How Meaningful Are Your Prayers?
“I have called with my whole heart. Answer me, O Jehovah.”—PSALM 119:145.
1, 2. (a) What parable of Jesus dealt with prayer? (b) What conclusion did Jesus draw from the two prayers, and what should this show us?
WHAT kind of prayers does the Creator, Jehovah God, hear? A parable Jesus Christ told indicates one of the basic conditions for God to answer prayers. Jesus said that two men were praying at the temple in Jerusalem. One was a highly respected Pharisee, the other a despised tax collector. The Pharisee prayed: “O God, I thank you I am not as the rest of men, . . . or even as this tax collector. I fast twice a week, I give the tenth of all things I acquire.” But the lowly tax collector “kept beating his breast, saying, ‘O God, be gracious to me a sinner.’”—Luke 18:9-13.
2 In commenting on these two prayers, Jesus said: “I tell you, This man [the tax collector] went down to his home proved more righteous than that man [the Pharisee]; because everyone that exalts himself will be humiliated, but he that humbles himself will be exalted.” (Luke 18:14) Clearly, Jesus showed that merely praying to our heavenly Father is not enough. How we pray—our mental attitude—is also important.
3. (a) Cite some basic rules governing prayer. (b) What forms may prayer take?
3 Prayer is indeed a precious, weighty, serious privilege, and all well-informed Christians are familiar with the basic rules that govern it. Prayers must be addressed to the one true God, Jehovah. They must be said in the name of his Son, Jesus Christ. To be acceptable, they must be offered in faith. Yes, “he that approaches God must believe that he is.” Moreover, one’s prayers must be in line with God’s will. (Hebrews 11:6; Psalm 65:2; Matthew 17:20; John 14:6, 14; 1 John 5:14) And from Scriptural examples, we learn that prayers can take the form of praise, thanksgiving, petition, and supplication.—Luke 10:21; Ephesians 5:20; Philippians 4:6; Hebrews 5:7.
Examples of Meaningful Prayers
4. (a) What examples of meaningful prayer did Moses and Joshua provide? (b) What examples did David and King Hezekiah give? (c) What common characteristic did several of these prayers have?
4 When weighty problems are to be faced, serious decisions are required, gross mistakes have been made, or our lives are threatened, our prayers especially take on earnestness and become meaningful. Because the Israelites rebelled after hearing the negative report of the ten unfaithful spies, Jehovah told Moses that the people deserved to be wiped out.
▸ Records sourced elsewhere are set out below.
-- ==== Sys2Proof/Machine/BusWrite.lean ====
section
/-! DEFINITION. Writing through the register window (R5 to R9, R34, R39, R425, R445, R446): what a write of each register does, and
the write itself. -/
namespace Sys2Proof.Machine

/-! ### Values that the registers take (R8) -/

/-- `old` after a write of `v` with the bits of `m` taking the written value. -/
def maskIn (old v : Word) (m : Nat) : Word := (old &&& ~~~(BitVec.ofNat 32 m)) ||| (v &&& BitVec.ofNat 32 m)

/-- A write to a word of storage with ECC stores it whole: its damage ends. -/
def mend (s : State) (off : Nat) : State := { s with ecc := s.ecc.filter fun e => !((s.eccWords off).contains e) }

/-- A write of a banked register: to the staged bank, or discarded with WDROP while that bank is closed (R34, R39). -/
def writeStaged (s : State) (off : Nat) (d : RegDef) (v : Word) : State :=
  if s.stagedOpen then mend (s.wrStaged off (maskIn (s.rdStaged off) (clampStaged off v) d.rw)) off
  else s.event Reg.GBL_FLIPSTAT_WDROP

/-- A write by the access codes alone (R8, R9): a bit that an event of this cycle sets stays set. -/
def writePlain (s : State) (off : Nat) (d : RegDef) (v : Word) : State :=
  let w := maskIn (s.rd off) v d.rw ||| (v &&& BitVec.ofNat 32 d.w1s)
  let clr := v &&& BitVec.ofNat 32 d.w1c
  mend (s.wr off ((w &&& ~~~clr) ||| ((s.regEvent off).fresh &&& clr))) off

/-! ### What a write of a register does -/

/-- The vector is no longer masked: its pending message is sent (R425). -/
def msixFlush (s : State) (v : Nat) : State :=
  if s.pcie.msixEnable && !(s.msixMasked v) && s.flag ⟨Reg.IMG_MSIX_PBA (v / 32), v % 32, v % 32⟩
  then msixRequest (s.setPba v false) v else s

/-- A write of IMG_CTL (R417, R418, R427). -/
def imgCtlWrite (s : State) (v : Word) : State :=
  let i := wField v 5 4
  let s := s.setFld Reg.IMG_CTL_SLOT i
  let s := if v.getLsbD 0 then imgVerify s i else s
  let s := if v.getLsbD 1 then imgActivate s i else s
  if v.getLsbD 2 then goldenLock s i else s

/-- A write of FLT_WDKICK (R462, R463): a kick restarts stage 0, a false kick ends the stage. -/
def wdKick (s : State) (key : Nat) : State :=
  if !(s.flag Reg.FLT_WDCFG_EN) then s else if key = 0x6B1D then wdStage s 0 else wdStageEnd s

/-- A write of FLT_CTL: what the safe state holds is noted before an exit may end it (R302, R306, R455). -/
def fltCtl (s : State) (v : Word) : State := fltCtlWrite (if s.safe then noteHeld (noteForced s) else s) v

/-- REL_CTL.SMCLR: every sticky minimum is 0xFFFF (R67). -/
def sentClear (s : State) : State := (List.range 16).foldl (fun s st => s.setFld (Reg.REL_SENTMIN_MIN st) 0xFFFF) s

/-- Writes of GBL, TB, REL, LNK, MDR, PF and QM registers that act. -/
def State.actsLow (s : State) (off : Nat) (v : Word) : Option State :=
  match off / 0x100000 with
  | 0x00 =>
    if off = Reg.GBL_FLIP then some (flipWrite s v)
    else if off = Reg.GBL_STARTOK then some (startOk s (wField v 31 16)) else none
  | 0x01 =>
    if off = Reg.TB_CTL then some (unignored (s.flag Reg.TB_CTL_MKIGN) (writePlain s off RegTab.row_TB_CTL v)) else none
  | 0x02 =>
    if off = Reg.REL_CTL then
      some (if v.getLsbD 0 then sentClear s else s)
    else none
  | 0x03 =>
    onReg off (Reg.LNK_CTL 0) 0x1000 48 (fun n => lnkCtlWrite s n v) <|>
    onReg off (Reg.LNK_TXPRE 0) 0x1000 48 (fun n => txPreWrite s n v) <|>
    onReg off (Reg.LNK_TXMAIN 0) 0x1000 48 (fun n => txMainWrite s n v) <|>
    onReg off (Reg.LNK_RXEQ 0) 0x1000 48 (fun n => rxeqWrite s n v) <|>
    onReg off (Reg.LNK_TEST 0) 0x1000 48 (fun n => testModeWrite s n v) <|>
    onReg off (Reg.LNK_DP 0) 0x1000 48 (fun n => if s.dpTraining && s.dpLane n then s else dpWrite s n v)
  | 0x04 =>
    if off = Reg.MDR_FCREQ then some (fcreqWrite s v)
    else onReg off (Reg.MDR_LCTL 0) 0x80 48 fun n => mdrLctlWrite s n v
  | 0x07 => onReg off (Reg.PF_WMCTL 0) 0x10 8 fun k => wmctlWrite s k v
  | 0x0B =>
    if off = Reg.QM_QRESET then some (if v.getLsbD 31 then qmReset s (wField v 13 0) else s)
    else onReg off (Reg.QM_PUSH 0) 8 33 (fun a => qmPush s a (wField v 13 0)) <|>
      onReg off (Reg.QM_POP 0) 4 33 (fun a => qmPop s a (wField v 13 0))
  | _ => none

/-- Writes of DMA, MEM, SRV, CVL, VOX, TMR and SEP registers that act. -/
def State.actsMid (s : State) (off : Nat) (v : Word) : Option State :=
  match off / 0x100000 with
  | 0x0C =>
    onReg off (Reg.DMA_CHCTL 0) 0x40 64 (fun ch => dmaCtlWrite s ch v) <|>
    onReg off (Reg.DMA_RING 0) 0x40 64 (fun ch => dmaRingWrite s ch v)
  | 0x0D => if off = Reg.MEM_CTL then some (memCtlWrite s v) else none
  | 0x0E =>
    if off = Reg.SRV_CTL then some (srvCtlWrite s v)
    else if off = Reg.SRV_CCTL then some (cctlWrite s v)
    else if off = Reg.SRV_DCTL then some (dctlWrite s v)
    else if off = Reg.SRV_BCTL then some (bctlWrite s v) else none
  | 0x0F =>
    if off = Reg.CVL_TRIPCLR_LO then some (tripClear s false v.toNat)
    else if off = Reg.CVL_TRIPCLR_HI then some (tripClear s true v.toNat) else none
  | 0x10 =>
    onReg off (Reg.VOX_VCTL 0) 0x40 64 (fun i =>
      let s := if v.getLsbD 1 then voiceStop s i else s
      if v.getLsbD 0 then voiceStartWrite s i else s) <|>
    onReg off (Reg.VOX_BMCFG 0) 0x100 16 (fun b =>
      let v' := wSetField (wSetField v 4 0 (min (wField v 4 0) 24)) 12 8 (min (wField v 12 8) 16)
      let s := s.wr off (v' &&& BitVec.ofNat 32 RegTab.row_VOX_BMCFG.rw)
      if v.getLsbD 23 then peakClear s b else s)
  | 0x11 =>
    if off = Reg.TMR_EVCTL then some (evCtlWrite s (v.getLsbD 0) (v.getLsbD 1))
    else onReg off (Reg.TMR_CTL 0) 0x20 128 (fun n => tmrWriteCtl s n v) <|>
      onReg off (Reg.TMR_PRE 0) 0x20 128 (fun n => tmrWritePre s n v) <|>
      onReg off (Reg.TMR_CNT 0) 0x20 128 (fun n => tmrWriteVal s true n v) <|>
      onReg off (Reg.TMR_CMP 0) 0x20 128 (fun n => tmrWriteVal s false n v) <|>
      onReg off (Reg.TMR_PER 0) 0x20 128 (fun n => tmrWritePer s n v) <|>
      onReg off (Reg.TMR_ESEL 0) 0x20 512 (fun k => evSelWrite s k v)
  | 0x12 =>
    onReg off (Reg.SEP_DCTL 0) 0x100 32 (fun c => sepDctlWrite s c v) <|>
    onReg off (Reg.SEP_DDATA 0) 0x100 32 (fun c => (dbgAccess s c (some v)).2) <|>
    onReg off (Reg.SEP_MEMD 0) 0x100 32 (fun c => (memdAccess s c (some v) .none).2) <|>
    (if 0x1201000 ≤ off ∧ off < 0x1203000 then
      onReg ((off - 0x1201000) % 0x100) 0x24 8 4 fun t => sepTctlWrite s ((off - 0x1201000) / 0x100) t v else none)
  | _ => none

/-- Writes of IRQ, PIN, IMG, RST and FLT registers that act. -/
def State.actsHigh (s : State) (off : Nat) (v : Word) : Option State :=
  match off / 0x100000 with
  | 0x13 =>
    onReg off (Reg.IRQ_SWSET 0) 0x200 32 (fun c => softSet s c (wField v 15 0)) <|>
    onReg off (Reg.IRQ_SWCLR 0) 0x200 32 (fun c => softClear s c (wField v 15 0)) <|>
    onReg off (Reg.IRQ_EOI 0) 0x200 32 (fun c => irqEoi s c (wField v 7 0)) <|>
    onReg off (Reg.IRQ_MBSEND 0) 0x80 512 (fun m => if v.getLsbD 31 then mbSend s m (wField v 5 0) else s) <|>
    onReg off (Reg.IRQ_MBACK 0) 0x80 512 (fun m => if v.getLsbD 31 then mbAck s m else s) <|>
    (if 0x1340000 ≤ off ∧ off < 0x1350000 ∧ off % 0x80 < 0x40 then
      let m := (off - 0x1340000) / 0x80
      some (mbWrite (if s.mbFull m then s else mend s off) m (off % 0x80 / 4) v) else none)
  | 0x14 =>
    onReg off (Reg.PIN_OUT 0) 4 6 (fun b => pinOutWrite s b 3 v) <|>
    onReg off (Reg.PIN_OSET 0) 4 6 (fun b => pinOutWrite s b 0 v) <|>
    onReg off (Reg.PIN_OCLR 0) 4 6 (fun b => pinOutWrite s b 1 v) <|>
    onReg off (Reg.PIN_OTGL 0) 4 6 (fun b => pinOutWrite s b 2 v) <|>
    onReg off (Reg.PIN_GPOV 0) 4 6 (fun b => pinGpovWrite s b v)
  | 0x15 =>
    if off = Reg.IMG_CTL then some (imgCtlWrite s v)
    else if off = Reg.IMG_WDATA then some (imgWrite s v)
    else onReg off (Reg.IMG_MSIX_VCTL 0) 0x10 64 fun i => msixFlush (s.setFld (Reg.IMG_MSIX_VCTL_MASK i) (wField v 0 0)) i
  | 0x16 =>
    if off = Reg.RST_CMD then some (rstCmd s (wField v 31 16) (wField v 1 0))
    else if off = Reg.RST_PDCMD then some (domainCmd s (wField v 31 16) (wField v 15 14) (wField v 6 0)) else none
  | 0x17 =>
    if off = Reg.FLT_STATUS_LO then some (fltClear s false v)
    else if off = Reg.FLT_STATUS_HI then some (fltClear s true v)
    else if off = Reg.FLT_CTL then some (fltCtl s v)
    else if off = Reg.FLT_WDCFG then some (wdCfgWrite s v)
    else if off = Reg.FLT_WDKICK then some (wdKick s (wField v 31 16)) else none
  | _ => none

/-- The device sources whose level a plain write of `off` may move (R383). -/
def devsOf (off : Nat) : List Nat :=
  match off / 0x100000 with
  | 0x01 => if off = Reg.TB_STAT then [214] else []
  | 0x04 => ((onIdx off (Reg.MDR_LSTAT 0) 0x80 48).map (320 + ·)).toList
  | 0x07 => match onIdx off (Reg.PF_WMSTAT 0) 0x10 8 with | some k => [192 + k, 200 + k] | none => []
  | 0x0E => if off = Reg.SRV_BSTAT then [211, 212] else []
  | 0x0F => if off = Reg.CVL_STAT then [213] else []
  | 0x11 => (onIdx off (Reg.TMR_STAT 0) 0x20 128).toList
  | 0x13 => if off = Reg.IRQ_PULSE then [208, 209, 210]
            else ((onIdx off (Reg.IRQ_QWATCH 0) 4 128).map (512 + ·)).toList
  | _ => []

/-- Apply `f` and follow the levels of several sources. -/
def withDevs (ns : List Nat) (f : State → State) (s : State) : State :=
  ns.foldl (fun t n => edgeDev (s.devLevel n) t n) (f s)

/-- What follows a plain write: sources whose settings or level it touched are tested again, a completion latch follows DONE, the
temperature limit acts at once. -/
def afterPlain (s : State) (off : Nat) : State :=
  match off / 0x100000 with
  | 0x0C => match onIdx off (Reg.DMA_CHSTAT 0) 0x40 64 with | some ch => dmaDoneCleared s ch | none => s
  | 0x12 => if 0x1201000 ≤ off ∧ off < 0x1203000 then
      (match onIdx ((off - 0x1201000) % 0x100) 0x20 8 4 with
        | some t => testPriv s ((off - 0x1201000) / 0x100) (16 + t) | none => s) else s
  | 0x13 =>
    if 0x1310000 ≤ off ∧ off < 0x1320000 ∧ (off - 0x1310000) % 0x4000 < 0x200 then
      testShared s ((off - 0x1310000) / 0x4000) ((off - 0x1310000) % 0x4000 / 4)
    else if 0x1320000 ≤ off ∧ off < 0x1324000 ∧ (off - 0x1320000) % 0x200 < 0x80 then
      testPriv s ((off - 0x1320000) / 0x200) ((off - 0x1320000) % 0x200 / 4)
    else s
  | 0x17 => if off = Reg.FLT_TLIM then raiseIf s s.tempHigh 53 else s
  | _ => s

/-- A write of a listed register, its block answering. -/
def writeReg (s : State) (off : Nat) (d : RegDef) (v : Word) : State :=
  if d.banked then writeStaged s off d v
  else match s.actsLow off v <|> s.actsMid off v <|> s.actsHigh off v with
    | some t => t
    | none => afterPlain (withDevs (devsOf off) (fun s => writePlain s off d v) s) off

/-! ### The SRAM windows (R4, R39, R160, R161) -/

/-- A write of a word of the windows: the staged planes are written under R39; live planes and the Lake are PF's own. -/
def writeWindow (s : State) (a : Nat) (v : Word) : State :=
  if !(s.inWindow a) then s
  else if s.inPlane a then (if s.stagedOpen then planeWrite s a v else s.event Reg.GBL_FLIPSTAT_WDROP)
  else if (s.inStaged a).isSome || (s.inLive a).isSome then s
  else sramStore s a (wordBytes v.toNat)

/-- A write of BAR0 offset `off` with all byte enables: whether it gets the error completion, and the state after. A write of a live
mirror or of an offset with nothing behind it is discarded (R5, R34). -/
def busWrite (s : State) (off : Nat) (v : Word) : Bool × State :=
  let off := off / 4 * 4
  if s.silent off then (true, errorCompletion s)
  else if 0x2000000 ≤ off then (false, writeWindow s off v)
  else match s.listed off with
    | some d => (false, writeReg s off d v)
    | none => (false, s)

/-- No register and no defined memory stands at `off` (R5). -/
def State.vacant (s : State) (off : Nat) : Bool :=
  if 0x2000000 ≤ off then !(s.inWindow off) else s.uncounted off || ((regDef off).isNone && decide (mirrorOf off = off))

/-- A write with fewer than four byte enables is discarded (R6); the windows as the registers (log 37). Where nothing stands it
raises no line (R5). -/
def busWritePart (s : State) (off : Nat) : Bool × State :=
  if s.silent (off / 4 * 4) then (true, errorCompletion s)
  else if s.vacant (off / 4 * 4) then (false, s)
  else (false, raiseLine (s.event Reg.IMG_STAT_BEERR) 21)

/-- A write with the byte enables `be` of a requester. -/
def busWriteBe (s : State) (off be : Nat) (v : Word) : Bool × State :=
  if be % 16 = 15 then busWrite s off v else busWritePart s off

end Sys2Proof.Machine
end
In an earnest and meaningful prayer, Moses begged Jehovah not to take this action because His name was involved. (Numbers 14:11-19) When Israel was defeated at Ai because of Achan’s greed, Joshua uttered a most impassioned plea also on the basis of Jehovah’s name. (Joshua 7:6-9) Many of David’s psalms are in the form of earnest prayers, a particularly striking example being Psalm 51. King Hezekiah’s prayer at the time of Assyrian King Sennacherib’s invasion of Judah is another fine example of a meaningful prayer, and again Jehovah’s name was involved.—Isaiah 37:14-20.
5. We have what other examples of meaningful prayers said by certain servants of Jehovah?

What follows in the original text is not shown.